# Getting back into Fantasy! Might need some help!



## Stephen_Newman (Jul 14, 2009)

Hi. After many years of not playing Fantasy I am tempted to return after a long hiatus. After much deliberation I have decided on a new army for Lizardmen since I think dinosaurs rock! However my main concerns about army selection. How does it work nowadays because I have heard it is different from 6th edition (The last time I bothered playing) so I was firstly hoping to know what the min max points allowance for each section is.

Secondly, although i aim to play casually I was wondering whether any of the units are useful in a Lizardmen army:

Temple Guard
Razordens
Chameleon Skinks
Skink Skirmishers
Slaan
Saurus
Scar Veterans

These were units I included in a draft 2000 points army list and was windering on their effectiveness or whether they have little place in the army like Jungle Swarms.

Any help appreciated.


----------



## Flindo (Oct 30, 2010)

Stephen_Newman said:


> Hi. After many years of not playing Fantasy I am tempted to return after a long hiatus. After much deliberation I have decided on a new army for Lizardmen since I think dinosaurs rock! However my main concerns about army selection.
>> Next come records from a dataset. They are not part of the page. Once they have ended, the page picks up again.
-- ==== Sys2Proof/Laws/State.lean ====
section
/-! SUPPORT. One lemma per field per update of State: no later proof unfolds a record update. -/

namespace Sys2Proof.Machine

/-! `setPc` -/

@[simp] theorem State.setPc_a (s : State) (v : Word) : (s.setPc v).cpu.a = s.cpu.a := rfl
@[simp] theorem State.setPc_f (s : State) (v : Word) : (s.setPc v).cpu.f = s.cpu.f := rfl
@[simp] theorem State.setPc_b (s : State) (v : Word) : (s.setPc v).cpu.b = s.cpu.b := rfl
@[simp] theorem State.setPc_c (s : State) (v : Word) : (s.setPc v).cpu.c = s.cpu.c := rfl
@[simp] theorem State.setPc_d (s : State) (v : Word) : (s.setPc v).cpu.d = s.cpu.d := rfl
@[simp] theorem State.setPc_e (s : State) (v : Word) : (s.setPc v).cpu.e = s.cpu.e := rfl
@[simp] theorem State.setPc_h (s : State) (v : Word) : (s.setPc v).cpu.h = s.cpu.h := rfl
@[simp] theorem State.setPc_l (s : State) (v : Word) : (s.setPc v).cpu.l = s.cpu.l := rfl
@[simp] theorem State.setPc_sp (s : State) (v : Word) : (s.setPc v).cpu.sp = s.cpu.sp := rfl
@[simp] theorem State.setPc_pc (s : State) (v : Word) : (s.setPc v).cpu.pc = v := rfl
@[simp] theorem State.setPc_ime (s : State) (v : Word) : (s.setPc v).cpu.ime = s.cpu.ime := rfl
@[simp] theorem State.setPc_halted (s : State) (v : Word) : (s.setPc v).cpu.halted = s.cpu.halted := rfl
@[simp] theorem State.setPc_imePending (s : State) (v : Word) : (s.setPc v).cpu.imePending = s.cpu.imePending := rfl
@[simp] theorem State.setPc_haltBug (s : State) (v : Word) : (s.setPc v).cpu.haltBug = s.cpu.haltBug := rfl
@[simp] theorem State.setPc_fault (s : State) (v : Word) : (s.setPc v).cpu.fault = s.cpu.fault := rfl
@[simp] theorem State.setPc_ifReg (s : State) (v : Word) : (s.setPc v).ifReg = s.ifReg := rfl
@[simp] theorem State.setPc_ie (s : State) (v : Word) : (s.setPc v).ie = s.ie := rfl
@[simp] theorem State.setPc_vram (s : State) (v : Word) : (s.setPc v).vram = s.vram := rfl
@[simp] theorem State.setPc_wram (s : State) (v : Word) : (s.setPc v).wram = s.wram := rfl
@[simp] theorem State.setPc_oam (s : State) (v : Word) : (s.setPc v).oam = s.oam := rfl
@[simp] theorem State.setPc_hram (s : State) (v : Word) : (s.setPc v).hram = s.hram := rfl
@[simp] theorem State.setPc_timer (s : State) (v : Word) : (s.setPc v).timer = s.timer := rfl
@[simp] theorem State.setPc_dma (s : State) (v : Word) : (s.setPc v).dma = s.dma := rfl
@[simp] theorem State.setPc_ppu (s : State) (v : Word) : (s.setPc v).ppu = s.ppu := rfl
@[simp] theorem State.setPc_serial (s : State) (v : Word) : (s.setPc v).serial = s.serial := rfl
@[simp] theorem State.setPc_joypad (s : State) (v : Word) : (s.setPc v).joypad = s.joypad := rfl
@[simp] theorem State.setPc_cart (s : State) (v : Word) : (s.setPc v).cart = s.cart := rfl
@[simp] theorem State.setPc_params (s : State) (v : Word) : (s.setPc v).params = s.params := rfl
@[simp] theorem State.setPc_inputs (s : State) (v : Word) : (s.setPc v).inputs = s.inputs := rfl
@[simp] theorem State.setPc_cycles (s : State) (v : Word) : (s.setPc v).cycles = s.cycles := rfl
@[simp] theorem State.setPc_apuSeq (s : State) (v : Word) : (s.setPc v).apuSeq = s.apuSeq := rfl

/-! `setSp` -/

@[simp] theorem State.setSp_a (s : State) (v : Word) : (s.setSp v).cpu.a = s.cpu.a := rfl
@[simp] theorem State.setSp_f (s : State) (v : Word) : (s.setSp v).cpu.f = s.cpu.f := rfl
@[simp] theorem State.setSp_b (s : State) (v : Word) : (s.setSp v).cpu.b = s.cpu.b := rfl
@[simp] theorem State.setSp_c (s : State) (v : Word) : (s.setSp v).cpu.c = s.cpu.c := rfl
@[simp] theorem State.setSp_d (s : State) (v : Word) : (s.setSp v).cpu.d = s.cpu.d := rfl
@[simp] theorem State.setSp_e (s : State) (v : Word) : (s.setSp v).cpu.e = s.cpu.e := rfl
@[simp] theorem State.setSp_h (s : State) (v : Word) : (s.setSp v).cpu.h = s.cpu.h := rfl
@[simp] theorem State.setSp_l (s : State) (v : Word) : (s.setSp v).cpu.l = s.cpu.l := rfl
@[simp] theorem State.setSp_sp (s : State) (v : Word) : (s.setSp v).cpu.sp = v := rfl
@[simp] theorem State.setSp_pc (s : State) (v : Word) : (s.setSp v).cpu.pc = s.cpu.pc := rfl
@[simp] theorem State.setSp_ime (s : State) (v : Word) : (s.setSp v).cpu.ime = s.cpu.ime := rfl
@[simp] theorem State.setSp_halted (s : State) (v : Word) : (s.setSp v).cpu.halted = s.cpu.halted := rfl
@[simp] theorem State.setSp_imePending (s : State) (v : Word) : (s.setSp v).cpu.imePending = s.cpu.imePending := rfl
@[simp] theorem State.setSp_haltBug (s : State) (v : Word) : (s.setSp v).cpu.haltBug = s.cpu.haltBug := rfl
@[simp] theorem State.setSp_fault (s : State) (v : Word) : (s.setSp v).cpu.fault = s.cpu.fault := rfl
@[simp] theorem State.setSp_ifReg (s : State) (v : Word) : (s.setSp v).ifReg = s.ifReg := rfl
@[simp] theorem State.setSp_ie (s : State) (v : Word) : (s.setSp v).ie = s.ie := rfl
@[simp] theorem State.setSp_vram (s : State) (v : Word) : (s.setSp v).vram = s.vram := rfl
@[simp] theorem State.setSp_wram (s : State) (v : Word) : (s.setSp v).wram = s.wram := rfl
@[simp] theorem State.setSp_oam (s : State) (v : Word) : (s.setSp v).oam = s.oam := rfl
@[simp] theorem State.setSp_hram (s : State) (v : Word) : (s.setSp v).hram = s.hram := rfl
@[simp] theorem State.setSp_timer (s : State) (v : Word) : (s.setSp v).timer = s.timer := rfl
@[simp] theorem State.setSp_dma (s : State) (v : Word) : (s.setSp v).dma = s.dma := rfl
@[simp] theorem State.setSp_ppu (s : State) (v : Word) : (s.setSp v).ppu = s.ppu := rfl
@[simp] theorem State.setSp_serial (s : State) (v : Word) : (s.setSp v).serial = s.serial := rfl
@[simp] theorem State.setSp_joypad (s : State) (v : Word) : (s.setSp v).joypad = s.joypad := rfl
@[simp] theorem State.setSp_cart (s : State) (v : Word) : (s.setSp v).cart = s.cart := rfl
@[simp] theorem State.setSp_params (s : State) (v : Word) : (s.setSp v).params = s.params := rfl
@[simp] theorem State.setSp_inputs (s : State) (v : Word) : (s.setSp v).inputs = s.inputs := rfl
@[simp] theorem State.setSp_cycles (s : State) (v : Word) : (s.setSp v).cycles = s.cycles := rfl
@[simp] theorem State.setSp_apuSeq (s : State) (v : Word) : (s.setSp v).apuSeq = s.apuSeq := rfl

/-! `setF` -/

@[simp] theorem State.setF_a (s : State) (v : Byte) : (s.setF v).cpu.a = s.cpu.a := rfl
@[simp] theorem State.setF_f (s : State) (v : Byte) : (s.setF v).cpu.f = v := rfl
@[simp] theorem State.setF_b (s : State) (v : Byte) : (s.setF v).cpu.b = s.cpu.b := rfl
@[simp] theorem State.setF_c (s : State) (v : Byte) : (s.setF v).cpu.c = s.cpu.c := rfl
@[simp] theorem State.setF_d (s : State) (v : Byte) : (s.setF v).cpu.d = s.cpu.d := rfl
@[simp] theorem State.setF_e (s : State) (v : Byte) : (s.setF v).cpu.e = s.cpu.e := rfl
@[simp] theorem State.setF_h (s : State) (v : Byte) : (s.setF v).cpu.h = s.cpu.h := rfl
@[simp] theorem State.setF_l (s : State) (v : Byte) : (s.setF v).cpu.l = s.cpu.l := rfl
@[simp] theorem State.setF_sp (s : State) (v : Byte) : (s.setF v).cpu.sp = s.cpu.sp := rfl
@[simp] theorem State.setF_pc (s : State) (v : Byte) : (s.setF v).cpu.pc = s.cpu.pc := rfl
@[simp] theorem State.setF_ime (s : State) (v : Byte) : (s.setF v).cpu.ime = s.cpu.ime := rfl
@[simp] theorem State.setF_halted (s : State) (v : Byte) : (s.setF v).cpu.halted = s.cpu.halted := rfl
@[simp] theorem State.setF_imePending (s : State) (v : Byte) : (s.setF v).cpu.imePending = s.cpu.imePending := rfl
@[simp] theorem State.setF_haltBug (s : State) (v : Byte) : (s.setF v).cpu.haltBug = s.cpu.haltBug := rfl
@[simp] theorem State.setF_fault (s : State) (v : Byte) : (s.setF v).cpu.fault = s.cpu.fault := rfl
@[simp] theorem State.setF_ifReg (s : State) (v : Byte) : (s.setF v).ifReg = s.ifReg := rfl
@[simp] theorem State.setF_ie (s : State) (v : Byte) : (s.setF v).ie = s.ie := rfl
@[simp] theorem State.setF_vram (s : State) (v : Byte) : (s.setF v).vram = s.vram := rfl
@[simp] theorem State.setF_wram (s : State) (v : Byte) : (s.setF v).wram = s.wram := rfl
@[simp] theorem State.setF_oam (s : State) (v : Byte) : (s.setF v).oam = s.oam := rfl
@[simp] theorem State.setF_hram (s : State) (v : Byte) : (s.setF v).hram = s.hram := rfl
@[simp] theorem State.setF_timer (s : State) (v : Byte) : (s.setF v).timer = s.timer := rfl
@[simp] theorem State.setF_dma (s : State) (v : Byte) : (s.setF v).dma = s.dma := rfl
@[simp] theorem State.setF_ppu (s : State) (v : Byte) : (s.setF v).ppu = s.ppu := rfl
@[simp] theorem State.setF_serial (s : State) (v : Byte) : (s.setF v).serial = s.serial := rfl
@[simp] theorem State.setF_joypad (s : State) (v : Byte) : (s.setF v).joypad = s.joypad := rfl
@[simp] theorem State.setF_cart (s : State) (v : Byte) : (s.setF v).cart = s.cart := rfl
@[simp] theorem State.setF_params (s : State) (v : Byte) : (s.setF v).params = s.params := rfl
@[simp] theorem State.setF_inputs (s : State) (v : Byte) : (s.setF v).inputs = s.inputs := rfl
@[simp] theorem State.setF_cycles (s : State) (v : Byte) : (s.setF v).cycles = s.cycles := rfl
@[simp] theorem State.setF_apuSeq (s : State) (v : Byte) : (s.setF v).apuSeq = s.apuSeq := rfl

/-! `setAFlags` -/

@[simp] theorem State.setAFlags_a (s : State) (r : Alu) : (s.setAFlags r).cpu.a = r.val := rfl
@[simp] theorem State.setAFlags_f (s : State) (r : Alu) : (s.setAFlags r).cpu.f = r.f := rfl
@[simp] theorem State.setAFlags_b (s : State) (r : Alu) : (s.setAFlags r).cpu.b = s.cpu.b := rfl
@[simp] theorem State.setAFlags_c (s : State) (r : Alu) : (s.setAFlags r).cpu.c = s.cpu.c := rfl
@[simp] theorem State.setAFlags_d (s : State) (r : Alu) : (s.setAFlags r).cpu.d = s.cpu.d := rfl
@[simp] theorem State.setAFlags_e (s : State) (r : Alu) : (s.setAFlags r).cpu.e = s.cpu.e := rfl
@[simp] theorem State.setAFlags_h (s : State) (r : Alu) : (s.setAFlags r).cpu.h = s.cpu.h := rfl
@[simp] theorem State.setAFlags_l (s : State) (r : Alu) : (s.setAFlags r).cpu.l = s.cpu.l := rfl
@[simp] theorem State.setAFlags_sp (s : State) (r : Alu) : (s.setAFlags r).cpu.sp = s.cpu.sp := rfl
@[simp] theorem State.setAFlags_pc (s : State) (r : Alu) : (s.setAFlags r).cpu.pc = s.cpu.pc := rfl
@[simp] theorem State.setAFlags_ime (s : State) (r : Alu) : (s.setAFlags r).cpu.ime = s.cpu.ime := rfl
@[simp] theorem State.setAFlags_halted (s : State) (r : Alu) : (s.setAFlags r).cpu.halted = s.cpu.halted := rfl
@[simp] theorem State.setAFlags_imePending (s : State) (r : Alu) : (s.setAFlags r).cpu.imePending = s.cpu.imePending := rfl
@[simp] theorem State.setAFlags_haltBug (s : State) (r : Alu) : (s.setAFlags r).cpu.haltBug = s.cpu.haltBug := rfl
@[simp] theorem State.setAFlags_fault (s : State) (r : Alu) : (s.setAFlags r).cpu.fault = s.cpu.fault := rfl
@[simp] theorem State.setAFlags_ifReg (s : State) (r : Alu) : (s.setAFlags r).ifReg = s.ifReg := rfl
@[simp] theorem State.setAFlags_ie (s : State) (r : Alu) : (s.setAFlags r).ie = s.ie := rfl
@[simp] theorem State.setAFlags_vram (s : State) (r : Alu) : (s.setAFlags r).vram = s.vram := rfl
@[simp] theorem State.setAFlags_wram (s : State) (r : Alu) : (s.setAFlags r).wram = s.wram := rfl
@[simp] theorem State.setAFlags_oam (s : State) (r : Alu) : (s.setAFlags r).oam = s.oam := rfl
@[simp] theorem State.setAFlags_hram (s : State) (r : Alu) : (s.setAFlags r).hram = s.hram := rfl
@[simp] theorem State.setAFlags_timer (s : State) (r : Alu) : (s.setAFlags r).timer = s.timer := rfl
@[simp] theorem State.setAFlags_dma (s : State) (r : Alu) : (s.setAFlags r).dma = s.dma := rfl
@[simp] theorem State.setAFlags_ppu (s : State) (r : Alu) : (s.setAFlags r).ppu = s.ppu := rfl
@[simp] theorem State.setAFlags_serial (s : State) (r : Alu) : (s.setAFlags r).serial = s.serial := rfl
@[simp] theorem State.setAFlags_joypad (s : State) (r : Alu) : (s.setAFlags r).joypad = s.joypad := rfl
@[simp] theorem State.setAFlags_cart (s : State) (r : Alu) : (s.setAFlags r).cart = s.cart := rfl
@[simp] theorem State.setAFlags_params (s : State) (r : Alu) : (s.setAFlags r).params = s.params := rfl
@[simp] theorem State.setAFlags_inputs (s : State) (r : Alu) : (s.setAFlags r).inputs = s.inputs := rfl
@[simp] theorem State.setAFlags_cycles (s : State) (r : Alu) : (s.setAFlags r).cycles = s.cycles := rfl
@[simp] theorem State.setAFlags_apuSeq (s : State) (r : Alu) : (s.setAFlags r).apuSeq = s.apuSeq := rfl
How does it work nowadays because I have heard it is different from 6th edition (The last time I bothered playing) so I was firstly hoping to know what the min max points allowance for each section is.
> 
> Secondly, although i aim to play casually I was wondering whether any of the units are useful in a Lizardmen army:
> 
> ...


good luck on starting this army!
heres how the point system goes:
you need at least 25% core
25% maximum lords
25% maximum heroes
50% maximum Specail
25% maximum Rare


----------



## Masked Jackal (Dec 16, 2009)

Stephen_Newman said:


> Temple Guard


While their rules need to be updated, they are very worth it if you take a Slann, and what Lizardmen player wouldn't? Great plastic kit, great unit.


> Razordens


Not nearly as useful as Salamanders, but still a decent choice. 


> Chameleon Skinks


Excellent Warmachine Hunters. They're quite cheap, and their variety of special rules can make them very hard to hit too. Note that poison goes straight through the T10 of the warmachine. XD


> Skink Skirmishers


Good for harassing and grabbing flanks in a pinch. So cheap that they can make great roadblocks.


> Slaan


The best wizard money can buy, really. The focuses have gotten crazy good this edition, and access to the Lore of Life can make your Saurus T8, give them regen, or bring back your valuable Temple-Guard! 


> Saurus


Excellent, one of the best core apart from WoC. Their only weakness is low initiative, but your only real defense against that is a Slann's becalming Cogitation.


> Scar Veterans


Pretty decent, though character-heavy isn't as good as it used to be. On the upside however, they can be kitted up to take out just about any other heroes you might think of, though lords will give them trouble.


----------



## steamius (Dec 9, 2010)

Hey man. Well lizardmen have one big -. Its is called Initiative...
Temple Guard-Only for slan protection
Razordens-Salamanders are much better
Chameleon Skinks-Great unit in my opinion
Skink Skirmishers-Most people say that they should be run with javes. But I prefer pipes
Slaan-The BIGGEST MUST! in lizardmen army. I always take lore of life for him.
Saurus-In big games block of 24 6 wide
Scar Veterans-Nice hero if you give him the correct stuff.


----------



## Blackhiker (Dec 28, 2007)

As everyone says the units you have are a decent core for any lizard army.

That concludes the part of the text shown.